Our EEG-based BCI is a non-invasive implementation. Non-invasive BCIs yield lower performance than invasive BCIs, but they are easy to wear and require no surgery. In our system, EEGs of operators are collected through a B-Alert X24 headset (Advanced Brain Monitoring, Carlsbad, CA), which has 20 electrodes positioned following the 10–20 system and a pair of reference channels. The sampling frequency is 256 Hz. The device is minimalistic and can be comfortably worn for an hour at a time without rewetting or reseating of the electrodes.

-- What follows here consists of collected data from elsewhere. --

theorem pulled_when16 {s t : State} (q : s.Quiet) {k : Stk} {n : Nat} {r : Regs} (h : Pulled s k n r t) (m : Byte) (j : Nat)
    (f : Regs → Word → Regs) (hf : ∀ (r : Regs) (x : Word) (v : Word), f (r.setSp k x) v = (f r v).setSp k x) :
    ∃ t', whenBit m j (pull16Into k f) t = .ok ⟨⟩ t' ∧
      Pulled s k (n + 2 * (m.getLsbD j).toNat)
        (r.pulling (m.getLsbD j) fun r => f r (s.word (s.regs.sp k + BitVec.ofNat 16 n))) t' := by
  subst h
  have h2 : ∀ x : Word, x + BitVec.ofNat 16 n + 2 = x + BitVec.ofNat 16 (n + 2) := by
    intro x
    rw [BitVec.ofNat_add, BitVec.add_assoc]
    rfl
  unfold whenBit
  split
  · rename_i hb
    rw [hb]
    refine ⟨_, ?_, rfl⟩
    simp only [pull16Into, pull16, bind_apply, getRegs_apply, State.addCycles_regs, State.withRegs_regs, Regs.sp_setSp]
    rw [read16_at q _ (by rfl)]
    simp only [modifyRegs_apply, pure_apply, State.addCycles_regs, State.withRegs_regs, Regs.sp_setSp, Regs.setSp_setSp,
      hf, h2, Bool.toNat_true, ← accessCost_add, State.addCycles_withRegs, State.withRegs_withRegs,
      State.addCycles_addCycles, State.word, State.addCycles_backing, State.withRegs_backing, Nat.mul_one]
    rfl
  · rename_i hb
    refine ⟨_, rfl, ?_⟩
    rw [Bool.not_eq_true] at hb
    rw [hb]
    rfl

/-- The offset of a register in a pull counts the bytes of the registers pulled before it. -/
theorem pullOffset_eq (m : Byte) :
    pullOffset m 0 = BitVec.ofNat 16 0 ∧
    pullOffset m 1 = BitVec.ofNat 16 (0 + (m.getLsbD 0).toNat) ∧
    pullOffset m 2 = BitVec.ofNat 16 (0 + (m.getLsbD 0).toNat + (m.getLsbD 1).toNat) ∧
    pullOffset m 3 = BitVec.ofNat 16 (0 + (m.getLsbD 0).toNat + (m.getLsbD 1).toNat + (m.getLsbD 2).toNat) ∧
    pullOffset m 4 = BitVec.ofNat 16
      (0 + (m.getLsbD 0).toNat + (m.getLsbD 1).toNat + (m.getLsbD 2).toNat + (m.getLsbD 3).toNat) ∧
    pullOffset m 5 = BitVec.ofNat 16
      (0 + (m.getLsbD 0).toNat + (m.getLsbD 1).toNat + (m.getLsbD 2).toNat + (m.getLsbD 3).toNat +
        2 * (m.getLsbD 4).toNat) ∧
    pullOffset m 6 = BitVec.ofNat 16
      (0 + (m.getLsbD 0).toNat + (m.getLsbD 1).toNat + (m.getLsbD 2).toNat + (m.getLsbD 3).toNat +
        2 * (m.getLsbD 4).toNat + 2 * (m.getLsbD 5).toNat) ∧
    pullOffset m 7 = BitVec.ofNat 16
      (0 + (m.getLsbD 0).toNat + (m.getLsbD 1).toNat + (m.getLsbD 2).toNat + (m.getLsbD 3).toNat +
        2 * (m.getLsbD 4).toNat + 2 * (m.getLsbD 5).toNat + 2 * (m.getLsbD 6).toNat) := by
  have h : ∀ k < 8, ∀ j < 8, (m &&& BitVec.ofNat 8 (2 ^ k - 1)).getLsbD j = (m.getLsbD j && decide (j < k)) := by
    intro k hk j hj
    rw [BitVec.getLsbD_and, BitVec.getLsbD_ofNat, Nat.testBit_two_pow_sub_one]
    simp [hj]
  simp (discharger := decide) only [pullOffset, maskBytes, h]
  refine ⟨?_, ?_, ?_, ?_, ?_, ?_, ?_, ?_⟩ <;> congr 1 <;>
    simp (decide := true) only [Bool.and_true, Bool.and_false, decide_true, decide_false, Bool.toNat_false] <;> omega

theorem maskBytes_eq (m : Byte) : maskBytes m =
    0 + (m.getLsbD 0).toNat + (m.getLsbD 1).toNat + (m.getLsbD 2).toNat + (m.getLsbD 3).toNat +
        2 * (m.getLsbD 4).toNat + 2 * (m.getLsbD 5).toNat + 2 * (m.getLsbD 6).toNat + 2 * (m.getLsbD 7).toNat := by
  unfold maskBytes
  omega

theorem Regs.eq_of_fields {r t : Regs} (h1 : r.a = t.a) (h2 : r.b = t.b) (h3 : r.dp = t.dp) (h4 : r.cc = t.cc)
    (h5 : r.x = t.x) (h6 : r.y = t.y) (h7 : r.u = t.u) (h8 : r.s = t.s) (h9 : r.pc = t.pc) : r = t := by
  cases r
  cases t
  simp_all

theorem pulling_chain (r : Regs) (k : Stk) (b0 b1 b2 b3 b4 b5 b6 b7 : Bool) (v0 : CC) (v1 v2 v3 : Byte)
    (v4 v5 v6 v7 sp : Word) :
    ((((((((r.pulling b0 fun r => r.setCC v0).pulling b1 fun r => r.setAcc .a v1).pulling b2 fun r =>
      r.setAcc .b v2).pulling b3 fun r => r.putDp v3).pulling b4 fun r => r.setReg16 .x v4).pulling b5 fun r =>
      r.setReg16 .y v5).pulling b6 fun r => r.setReg16 (Stk.other k) v6).pulling b7 fun r => r.setPc v7).setSp k sp =
    { cc := if b0 then v0 else r.cc
      a := if b1 then v1 else r.a
      b := if b2 then v2 else r.b
      dp := if b3 then v3 else r.dp
      x := if b4 then v4 else r.x
      y := if b5 then v5 else r.y
      s := match k with
        | .s => sp
        | .u => if b6 then v6 else r.s
      u := match k with
        | .s => if b6 then v6 else r.u
        | .u => sp
      pc := if b7 then v7 else r.pc } := by
  cases k <;> apply Regs.eq_of_fields <;>
    simp only [Regs.setSp, Regs.setCC, Regs.setAcc, Regs.putDp, Regs.setReg16, Regs.setPc, Stk.other,
      Regs.pulling_field Regs.a, Regs.pulling_field Regs.b, Regs.pulling_field Regs.cc, Regs.pulling_field Regs.dp,
      Regs.pulling_field Regs.x, Regs.pulling_field Regs.y, Regs.pulling_field Regs.s, Regs.pulling_field Regs.u,
      Regs.pulling_field Regs.pc, ite_self]

/-- What a pull mask finds (46_stack.md, `PullMask`). -/
theorem pullMask_quiet {s : State} (q : s.Quiet) (k : Stk) (m : Byte) :
    pullMask k m s = .ok ⟨⟩ (((s.withNmiArmed (s.nmiArmed || (m.getLsbD 6 && decide (k = .u)))).withRegs
      (pulledRegs s k m)).addCycles (accessCost s.cfg (maskBytes m))) := by
  obtain ⟨t0, e0, h0⟩ := pulled_when8 q (pulled_zero s k) m 0 (fun r v => r.setCC (CC.ofByte v)) (by cases k <;> intros <;> rfl)
  obtain ⟨t1, e1, h1⟩ := pulled_when8 q h0 m 1 (fun r v => r.setAcc .a v) (by cases k <;> intros <;> rfl)
  obtain ⟨t2, e2, h2⟩ := pulled_when8 q h1 m 2 (fun r v => r.setAcc .b v) (by cases k <;> intros <;> rfl)
  obtain ⟨t3, e3, h3⟩ := pulled_when8 q h2 m 3 (fun r v => r.putDp v) (by cases k <;> intros <;> rfl)
  obtain ⟨t4, e4, h4⟩ := pulled_when16 q h3 m 4 (fun r v => r.setReg16 .x v) (by cases k <;> intros <;> rfl)
  obtain ⟨t5, e5, h5⟩ := pulled_when16 q h4 m 5 (fun r v => r.setReg16 .y v) (by cases k <;> intros <;> rfl)
  obtain ⟨t6, e6, h6⟩ := pulled_when16 q h5 m 6 (fun r v => r.setReg16 (Stk.other k) v) (by cases k <;> intros <;> rfl)
  obtain ⟨t7, e7, h7⟩ := pulled_when16 q h6 m 7 (fun r v => r.setPc v) (by cases k <;> intros <;> rfl)
  obtain ⟨p0, p1, p2, p3, p4, p5, p6, p7⟩ := pullOffset_eq m
  unfold Pulled at h7
  rw [← maskBytes_eq] at h7
  simp only [← p0, ← p1, ← p2, ← p3, ← p4, ← p5, ← p6, ← p7] at h7
  rw [pulling_chain] at h7
  refine (bind_ok e0).trans ((bind_ok e1).trans ((bind_ok e2).trans ((bind_ok e3).trans ((bind_ok e4).trans
    ((bind_ok e5).trans ((bind_ok e6).trans ((bind_ok e7).trans ?_)))))))
  rw [h7]
  cases hm : m.getLsbD 6 <;> cases k <;>
    simp only [whenBit, hm, Bool.false_eq_true, if_false, if_true, Bool.false_and, Bool.true_and, Bool.or_false,
      State.withNmiArmed_self, pure_apply, Stk.other, armNmi_s, armNmi_u, pulledRegs, State.pullByte, State.pullWord,
      State.word, reduceCtorEq, decide_false, decide_true, Bool.or_true]
  all_goals rfl

/-! ## Frames -/

theorem pushEntire_eq : pushEntire = pushMask .s 0xFF := rfl

theorem pushFast_eq : pushFast = pushMask .s 0x81 := rfl

/-- RTI of an entire frame is a pull of every register, and of a fast frame a pull of CC and PC (47_interrupt_ops.md R545). -/
theorem returnFromException_quiet {s : State} (q : s.Quiet) :
    returnFromException s =
      if (CC.ofByte (s.backing s.regs.s)).e then
        .ok ⟨⟩ (((s.withRegs (pulledRegs s .s 0xFF)).addCycles (accessCost s.cfg 12)).addCycles 9)
      else .ok ⟨⟩ ((s.withRegs (pulledRegs s .s 0x81)).addCycles (accessCost s.cfg 3)) := by
  have h : returnFromException s =
      if (CC.ofByte (s.backing s.regs.s)).e then (do pullMask .s 0xFF; addCycles 9) s else pullMask .s 0x81 s := by
    have e0 : pull8 .s s = .ok (s.backing s.regs.s)
        ((s.addCycles (accessCost s.cfg 1)).withRegs (s.regs.setSp .s (s.regs.s + 1))) := by
      simp only [pull8, bind_apply, getRegs_apply, Regs.sp]
      rw [read8_at q _ rfl]
      rfl
    have e1 : pullMask .s 0xFF = pull8 .s >>= fun c => (modifyCC (fun _ => CC.ofByte c) >>= fun _ => pullMask .s 0xFE) := by
      rw [show pullMask .s 0xFF = (pull8Into .s fun r v => r.setCC (CC.ofByte v)) >>= fun _ => pullMask .s 0xFE from rfl]
      unfold pull8Into
      rw [bind_assoc]
      rfl
    have e2 : pullMask .s 0x81 = pull8 .s >>= fun c => (modifyCC (fun _ => CC.ofByte c) >>= fun _ => pullMask .s 0x80) := by
      rw [show pullMask .s 0x81 = (pull8Into .s fun r v => r.setCC (CC.ofByte v)) >>= fun _ => pullMask .s 0x80 from rfl]
      unfold pull8Into
      rw [bind_assoc]
      rfl
    have e3 : (do pullMask .s 0xFE; addCycles 9) = (do
        let a ← pull8 .s
        modifyRegs fun r => { r with a := a }
        let b ← pull8 .s
        modifyRegs fun r => { r with b := b }
        let dp ← pull8 .s
        modifyRegs fun r => { r with dp := dp }
        let x ← pull16 .s
        modifyRegs fun r => { r with x := x }
        let y ← pull16 .s
        modifyRegs fun r => { r with y := y }
        let u ← pull16 .s
        modifyRegs fun r => { r with u := u }
        setPc (← pull16 .s)
        addCycles 9) := by
      have a7 : armNmi (Stk.other .s) = (pure ⟨⟩ : M Unit) := rfl
      simp [pullMask, pull8Into, pull16Into, whenBit, bind_assoc, a7]
      rfl
    have e4 : pullMask .s 0x80 = (do setPc (← pull16 .s)) := by
      simp [pullMask, pull16Into, whenBit]
      rfl
    unfold returnFromException
    rw [bind_ok e0]
    split
    · rw [e1, bind_assoc, bind_ok e0, bind_assoc, e3]
    · rw [e2, bind_ok e0, e4]
  rw [h]
  split
  · rw [bind_ok (pullMask_quiet q .s 0xFF)]
    simp [maskBytes, State.withNmiArmed_self]
  · rw [pullMask_quiet q .s 0x81]
    simp [maskBytes, State.withNmiArmed_self]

The decisions of the operator are identified through SSVEPs. SSVEPs are natural EEG responses to visual stimulation at specific frequencies. The signal can be triggered by looking at a flicker that flashes on a constant frequency. The EEG response will have a signal component at the same frequency as the flicker. Conversely, by monitoring frequency components of the operator’s EEG, the system can recognize the flashing frequency of the flicker. Based on the property of SSVEPs, we flash the photos of parts in different frequencies on the monitor. From the EEG, we can recognize which photo the operator is staring at. When the operator did not see any defective part on the monitor, he/she should avoid staring at a single photo to make sure there is no significant frequency components corresponding to any of the displaying photo. We call this situation the idle state. On the other hand, when a defective part is detected, the operator should stare at its photo until the photo is marked. In this case, a significant frequency component will be found at the EEG which has same frequency as the flashing frequency of the photo.

The monitor is programed to display the visual stimuli for generating SSVEPs. It displays photos in four square blocks. As shown in Fig. 4, the size of the blocks is 300 pixels × 300 pixels. The four blocks flash at 6 Hz, 6.67 Hz, 7.5 Hz, and 8.57 Hz, respectively. Once a new part is observed by the front camera, its photo will be displayed in one of the blocks and flashes at the frequency corresponding to the block. The photo of the next observed part will be displayed in the next available block. Each photo presents on the monitor for 10 s. However, the monitor can display up to four photos at the same time. When a new part is observed but all the blocks are currently occupied, the first displayed photo will be cleared to make an available block for the new photo. The flashing is programed on Windows Direct-X.

Fig. 4
Fig. 4
Close modal

### 3.6 Electroencephalography Processing.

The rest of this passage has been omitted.